If the system doesn’t even boot, you’re stuck with a Dot Matrix Display, which shows you a number. While there are resources to look up causes for EventIDs like EventID.Net, it’s a bit more convoluted to find appropriate information for IBMs SRC codes.

In newer System i5 hardware, there are two infocenters you have to consult in order to find out what your SRC means. This is the i5/OS Infocenter V5R4 and also the Hardware Infocenter. Both these websites use language negotation with your browser, so it makes sense to configure your web browser to only show the english pages, because the translation made by IBM is abysmal.

There are two primary links for a list of SRC codes:

Hardware SRC list
i5/OS SRC list

Another problem with looking up SRCs is that they are split values. Under certain circumstances, the first 4 numbers indicate the adapter, and the last 4 numbers indicate the error code itself. This makes it very hard to find sensible information on the internet.

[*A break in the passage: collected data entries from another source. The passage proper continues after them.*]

-- ==== Sys2Proof/Word.lean ====
section
/-! DEFINITION. The samples and blocks of the manual (00, Conventions) and their plainest arithmetic. -/

namespace Sys2Proof

/-- An audio sample: a signed integer (00, Conventions). -/
abbrev Sample := Int

/-- A block of 48 samples in time order. A sample past the end of a shorter list reads as 0. -/
abbrev Block := List Sample

/-- The samples of a block (00, Principal figures). -/
def blockLength : Nat := 48

/-- 48 zeros. -/
def zeroBlock : Block := List.replicate 48 0

/-- Sample `n` of a block. -/
def Block.at (b : Block) (n : Nat) : Sample := b.getD n 0

end Sys2Proof
end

The Hardware SRC list is the one you probably need more often, as i5/OS rarely has such fatal problems to be unable to display the information on the screen.

The SRCs you will see most often usually start with a letter:

x is usually a number.

  • Axxx - I always remember this as the “Action” SRC. It usually means that a easily fixable error occured (e.G. unable to find the console).
  • Bxxx - “Broblem” SRC. B usually indicated a fatal failure of a hardware part.
  • Cxxx - Startup SRC. Seen while the system starts up.
  • Dxxx - Shutdown SRC. Seen while the system shuts down or restarts.

The second part of the SRC usually also has a special meaning. Usual codes during system start say “C200″, “C600″, “C900″.

x is usually a letter, and nn can be a %, but is usually 00.

  • x1nn - Service processor
  • x2nn - Service processor
  • x3nn - Service processor/Firmware
  • x6nn - LIC IPL
  • x9nn - i5/OS IPL

Usually when you’ve reached C600 during startup, the machine will start for sure, and there are no inherent hardware problems. There are some common SRC codes like C6004301 (Applying LIC PTFs) which can take a very long time, on older systems even multiple hours.

Checking windows replication

As soon as you have multiple windows servers, or even multiple sites, you will use replication to ensure having the same data available locally and redundant.

However, the tools for checking successful replication are not always obvious, or even integrated into the rest of the system.

For Active Directory, the tool is called repadmin. This tool is part of the Support Tools, located on the Windows Server 2003 CD (or CD1, for R2) in \SUPPORT\TOOLS\SUPTOOLS.MSI.

repadmin can do a lot - the official documentation can tell you much more than i.

The one option of repadmin i use most often is /showrepl. It shows you the last time a DC has synced to other DCs, and if errors occured what they were.

For DFS-R, there are multiple ways available. The dfsmgmt.msc console offers a graphic view of the replication status in a nice and executive friendly report. But you can also use the dfsrdiag commandline tool to query specific DFS information parameters.